Veem expands partnership with Coins.ph to support cross-border payouts to the Philippines

BY
Ram Lhoyd Sevilla
/
Jan 21, 2026

Veem has expanded its partnership with Coins.ph to improve cross-border payouts from the United States and Canada to the Philippines, adding new settlement rails including stablecoins and faster treasury mechanisms aimed at small businesses, freelancers and outsourcing firms, the companies said.

Under the updated arrangement, Coins.ph will continue to serve as Veem’s local payout infrastructure, handling currency conversion, compliance and distribution across more than 100 Philippine banks and e-wallets. The companies said the model allows Veem to hold U.S. dollar liquidity while using digital settlement rails such as USDC before converting funds into pesos locally.

Veem first partnered with Coins.ph in 2020. The expansion, announced in 2026, targets a growing segment of cross-border payments tied to contracting and outsourcing. Traditional correspondent banking systems typically settle in two to five days and are not optimized for high-frequency business payouts, according to the companies.

Veem Chief Executive Marwan Forzley said the upgraded corridor is designed to offer a “faster, cheaper, scalable alternative to traditional banks,” particularly for small enterprises and contractors paid by U.S. firms. Coins.ph Chief Executive Wei Zhou said the partnership “empowers Filipino freelancers and SMEs with reliable instant payouts.”

The Philippines is one of the world’s largest outsourcing hubs, with business process outsourcing firms, freelancers and remote workers frequently paid from North America. The country also receives more than $36 billion in annual remittances, with the United States accounting for the largest share, according to World Bank data.

Coins.ph is licensed by the Bangko Sentral ng Pilipinas (BSP) as an electronic money issuer and virtual asset service provider, allowing it to convert foreign currency and manage compliance for digital asset-linked settlement. The companies said the model removes intermediary correspondent banks, reduces cut-off constraints and enables 24/7 treasury settlement.

Analysts say global payment firms have increasingly turned to stablecoins such as USDC for enterprise settlement because they can minimize foreign exchange pre-funding and reduce operational costs, though regulatory treatment varies across jurisdictions.
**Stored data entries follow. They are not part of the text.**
-- ==== Sys2Proof/Tests/Slice0.lean ====
section
/-!
SUPPORT. Tests on small states: ill-formed commands the check refuses, figures worked in the manual (each test names the
chapter it takes them from), what a few commands do, and for each statement with hypotheses a state that meets them.
-/

open Sys2Proof Sys2Proof.Machine

namespace Sys2Proof.Tests

set_option Elab.async false

/-! ### Ill-formed commands -/

theorem test_wf_powerUp_rate : Instr.wf (.powerUp .b12 .w64 0 0 true true true true true) = false := by decide
theorem test_wf_position : Instr.wf (.position 0 1024) = false := by decide
theorem test_wf_position_last : Instr.wf (.position 0 1023) = true := by decide
theorem test_wf_head : Instr.wf (.head 0 16) = false := by decide
theorem test_wf_targets : Instr.wf (.targetRead 0 64) = false ∧ Instr.wf (.targetWrite 0 64) = false := by decide
theorem test_wf_field_length : Instr.wf (.writeFieldFull 0 (List.replicate 64 0)) = false := by decide +kernel
theorem test_wf_field_word : Instr.wf (.commandFrameRefused 0 (List.replicate 65 (2 ^ 18))) = false := by decide +kernel
theorem test_wf_capture_rate : Instr.wf (.captureFull 0 (List.replicate 65 0) 0) = false := by decide +kernel
theorem test_wf_unit : Instr.wf (.setGeometry 0 4096 1 1 1) = false ∧ Instr.wf (.setGeometry 0 1 1 1 4096) = false := by
  decide
theorem test_wf_units_of_commands :
    [Instr.setParameters 0 1 0 0 0 0 0 4096, .loadZone 0 1 0 0 0 0 4096, .clearZone 0 1 4096,
      .setLadderHeader 0 1 0 0 0 4096, .loadRung 0 1 0 0 0 4096, .clearLadder 0 1 4096, .setHead 0 1 0 0 0 4096,
      .startSweep 0 1 0 0 0 0 0 0 0 4096, .setSweepStop 0 1 0 4096, .abortSweep 0 4096, .queueSector 0 1 0 4096,
      .releaseEntry 0 1 0 4096, .exportPage 0 1 0 0 4096, .readMap 0 1 0 4096, .readQueue 0 1 4096,
      .readHealth 0 1 4096, .readLog 0 1 4096, .clearLog 0 4096, .readLadder 0 1 4096, .readZones 0 4096,
      .activate 0 4096, .captiveOn 0 4096, .captiveOff 0 4096, .passivate 0 4096].all (fun i => !i.wf) = true := by
  decide
theorem test_wf_body : Instr.wf (.importPage 0 1 0 0 0 (List.replicate 55 0)) = false := by decide +kernel

/-! ### Figures of the manual -/

/-- A field of the first four data words and a check word, the other sixty words 0: the sector cut of chapters 1 and 6. -/
def cut (a b c d check : Nat) : Field := [a, b, c, d] ++ List.replicate 60 0 ++ [check]

/-- Chapter 1, 1.5: the partial sums of the first worked figure. -/
theorem test_folded_sum : foldedSum 12 [0x123, 0x456, 0x789] = 3330 ∧ foldedSum 12 [0x123, 0x456, 0x789, 0xABC] = 1983 :=
  by decide
/-- Chapter 1, 1.5: the check word 0x840, and the field with one bit of it inverted. -/
theorem test_check_word : checkWord 12 [0x123, 0x456, 0x789, 0xABC] = 0x840 ∧
    passes 12 [0x123, 0x456, 0x789, 0xABC, 0x840] = true ∧ passes 12 [0x123, 0x456, 0x789, 0xABC, 0x841] = false := by
  decide
/-- Chapter 1, 1.5: the fold early in the sum and the blind spot. -/
theorem test_blind_spot : checkWord 12 [0xFFF, 0x001, 0x000, 0x800] = 0x7FE ∧
    passes 12 [0xFFF, 0x001, 0xFFF, 0x800, 0x7FE] = true := by decide
/-- R4: track 1,000 with 6 heads is cylinder 166, head 4. -/
theorem test_linear_track : 166 * 6 + 4 = 1000 ∧
    sweepAddr { State.reset with svc.geometry := some ⟨200, 6, 32⟩, sweep.next := 1000 } 3 = ⟨166, 4, 3⟩ := by decide
/-- Chapter 11: the SET GEOMETRY frame under B = 16 and W = 128. -/
theorem test_geometry_frame : encodeFrame (.setGeometry 0 0x102 812 10 32) = some [0xC3A, 1, 0x102, 812, 10, 32] ∧
    (frameField ⟨.b16, .w128, 0, 1000000⟩ [0xC3A, 1, 0x102, 812, 10, 32]).getLast? = some 0xEF6C := by
  decide +kernel
/-- R7: field position 0 is the most significant bit of byte 0, and the pad bits are 0. -/
theorem test_packed_image : packImage 12 [0x123, 0x456, 0x789] = [0x12, 0x34, 0x56, 0x78, 0x90] := by decide +kernel

/-- Chapter 6, the copies of the first worked case, oldest first. -/
def twoWrong : VoteInputs :=
  ⟨[cut 0x163 0x456 0x78B 0xABC 0x840, cut 0x123 0x456 0x78B 0xABC 0x840, cut 0x163 0x456 0x789 0xABC 0x840], 2, 6⟩
/-- Chapter 6, the two copies that tie, under a margin. -/
def tied (m : Nat) : VoteInputs :=
  ⟨[cut 0x163 0x456 0x789 0xABC 0x840, cut 0x123 0x457 0x789 0xABC 0x840], m, 6⟩
/-- Chapter 6, the copies with two passing combinations. -/
def twoPasses : VoteInputs :=
  ⟨[cut 0x122 0x45E 0x789 0xABC 0x840, cut 0x122 0x456 0x781 0xABC 0x840, cut 0x123 0x456 0x789 0xA9C 0x840], 2, 6⟩
/-- Chapter 6, copies of an erased sector. -/
def erased (n m : Nat) : VoteInputs := ⟨List.replicate n (cut 0 0 0 0 0), m, 6⟩
/-- Three copies that agree on the true field but for one bit of one copy: the vote passes at once (R110). -/
def agreed : VoteInputs :=
  ⟨[cut 0x123 0x456 0x789 0xABC 0x840, cut 0x123 0x456 0x789 0xABC 0x840, cut 0x123 0x457 0x789 0xABC 0x840], 2, 6⟩
/-- The vote made of inputs under the straps of reset. -/
def voteOf (inp : VoteInputs) : Vote := startVote Straps.chosen ⟨0, 0, 0⟩ inp false

/-- Chapter 6, two wrong bits found by search. -/
theorem test_vote_search : (voteOf twoWrong).weakBits = [5, 34] ∧
    voteEnd Straps.chosen (voteOf twoWrong) = .acceptedSearch (cut 0x123 0x456 0x789 0xABC 0x840) 2 := by decide +kernel
/-- Chapter 6, a tie between two copies: the newest copy's bits, then one flip. -/
theorem test_vote_tie : (voteOf (tied 2)).image = cut 0x123 0x457 0x789 0xABC 0x840 ∧
    (voteOf (tied 2)).weakBits = [5, 23] ∧
    voteEnd Straps.chosen (voteOf (tied 2)) = .acceptedSearch (cut 0x123 0x456 0x789 0xABC 0x840) 1 := by decide +kernel
/-- Chapter 6, the same copies under M = 3: too weak. -/
theorem test_vote_too_weak : voteEnd Straps.chosen (voteOf (tied 3)) = .tooWeak ∧ (voteOf (tied 3)).weakBits = [] := by
  decide +kernel
/-- Chapter 6, two passing combinations. -/
theorem test_vote_ambiguous : (voteOf twoPasses).weakBits = [11, 20, 32, 42] ∧
    voteEnd Straps.chosen (voteOf twoPasses) = .ambiguous := by decide +kernel
/-- Chapter 6, an erased sector. -/
theorem test_vote_erased : voteEnd Straps.chosen (voteOf (erased 3 2)) = .failed ∧
    voteEnd Straps.chosen (voteOf (erased 2 3)) = .tooWeak := by decide +kernel
/-- R141's table of codes. -/
theorem test_code_duration : codeDuration 1 = 5000000 ∧ codeDuration 240 = 1200000000 ∧ codeDuration 241 = 1800000000 ∧
    codeDuration 250 = 18000000000 ∧ codeDuration 251 = 28800000000 ∧ codeDuration 255 = 28800000000 := by decide

/-! ### Command frames, unit by unit from R206 -/

theorem test_frame_queueSector : decodeFrame ([0xC3A, 12, 7, 455, 1 * 64 + 8] ++ List.replicate 59 0) =
    some (.queueSector 0 7 455 72) := by decide
theorem test_frame_passivate : decodeFrame ([0xC3A, 26, 9] ++ List.replicate 61 0) = some (.passivate 0 9) := by decide
theorem test_frame_code_27 : decodeFrame ([0xC3A, 27, 9] ++ List.replicate 61 0) = none := by decide
theorem test_table_word : decodeTableWord 16 0x1234 = none := by decide
theorem test_withFetchWord : State.reset.withFetchWord 16 0x1234 = State.reset := by decide +kernel
/-- R178: the NO COMMAND frame is a frame like any other. -/
theorem test_noCommandFrame : noCommandFrame Straps.chosen = frameField Straps.chosen [0x3AC, 0, 10] := by decide +kernel

/-! ### States for the tests -/

/-- ACTIVE mode over 3 cylinders, 2 heads and 4 sectors, the drive TURNING and standing where the view does. -/
def base : State :=
  { State.reset with
    svc.mode := .active
    svc.geometry := some ⟨3, 2, 4⟩
    ctl.shownOnCylinder := true
    drv.lines := ⟨true, true, false, false, false⟩
    drv.condition := .turning
    drv.genNext := none
    drv.record := ⟨some 0, some 0, some .nominal, some .centre⟩ }
/-- The same in PASSIVE mode. -/
def passive : State := { base with svc.mode := .passive }
/-- The same in CAPTIVE mode. -/
def captive : State := { base with svc.mode := .captive }
/-- The view moved to V. -/
def onV (s : State) : State := { s with ctl.cyl := 1020 }
/-- The controller holds the drive. -/
def held (s : State) : State := { s with drv.holder := .controller }
/-- A controller operation under way. -/
def during (kind : OpKind) (a : Addr) (phase : Phase) (s : State) : State :=
  { s with ctl.op := some (newOp kind a phase) }
/-- A command frame can arrive, whoever holds the drive. -/
def commanded (s : State) : State := onV (during .serviceWrite ⟨1020, 0, 0⟩ .transferring s)
/-- A command frame can arrive, and the controller holds the drive. -/
def writing (s : State) : State := held (commanded s)
/-- An entry in the map, its slot holding the field of zeros. -/
def mapped (a : Addr) (b : EntryBody) (s : State) : State :=
  { s with
    map.entries := insertEntry ⟨a, .controller, b⟩ s.map.entries
    map.store := match b.slot? with
      | some k => putSlot k (packImage 12 (zeroField Straps.chosen)) s.map.store
      | none => s.map.store }
/-- A job of ladder 0. -/
def jobAt (a : Addr) (cls : JobClass) (state : JobState) : Job := ⟨a, cls, 0, 0, 0, 0, 0, state, none, .controller, false⟩
/-- A PENDING entry with its job at the queue's tail. -/
def queuedAt (a : Addr) (cls : JobClass) (state : JobState) (s : State) : State :=
  { mapped a .pending s with seq.queue := s.seq.queue ++ [jobAt a cls state] }
/-- A capture in flight. -/
def capturing (party : Party) (a : Addr) (m : Bool) (s : State) : State :=
  { s with drv.capture := some ⟨party, a, m, 0⟩, drv.readGate := m }
/-- The limiter on: work and rest of 5 seconds. -/
def limited (s : State) : State := { s with svc.params.workCode := 1, svc.params.restCode := 1 }
/-- A good field, and one whose first data word has a bit inverted. -/
def good : Field := cut 0x123 0x456 0x789 0xABC 0x840
/-- A failing field. -/
def bad : Field := cut 0x122 0x456 0x789 0xABC 0x840

/-- What a command leaves, where it answers a next state. -/
def after (c : Instr) (s : State) : State :=
  match exec c s with
  | .next t => t
  | .fault _ => s
  | .refused _ => s
/-- Does a property hold of what a command leaves? -/
def leaves (c : Instr) (s : State) (p : State → Bool) : Bool :=
  match exec c s with
  | .next t => p t
  | .fault _ => false
  | .refused _ => false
The companies did not disclose transaction volumes or fee changes. They said U.S. and Canadian small businesses and contractors are the core senders in the corridor, with Filipino freelancers, outsourcing firms and remote workers as primary recipients.

Veem operates a global business-to-business payments platform, while Coins.ph provides digital wallet and off-ramp services in the Philippines. Further details on commercial terms were not made public.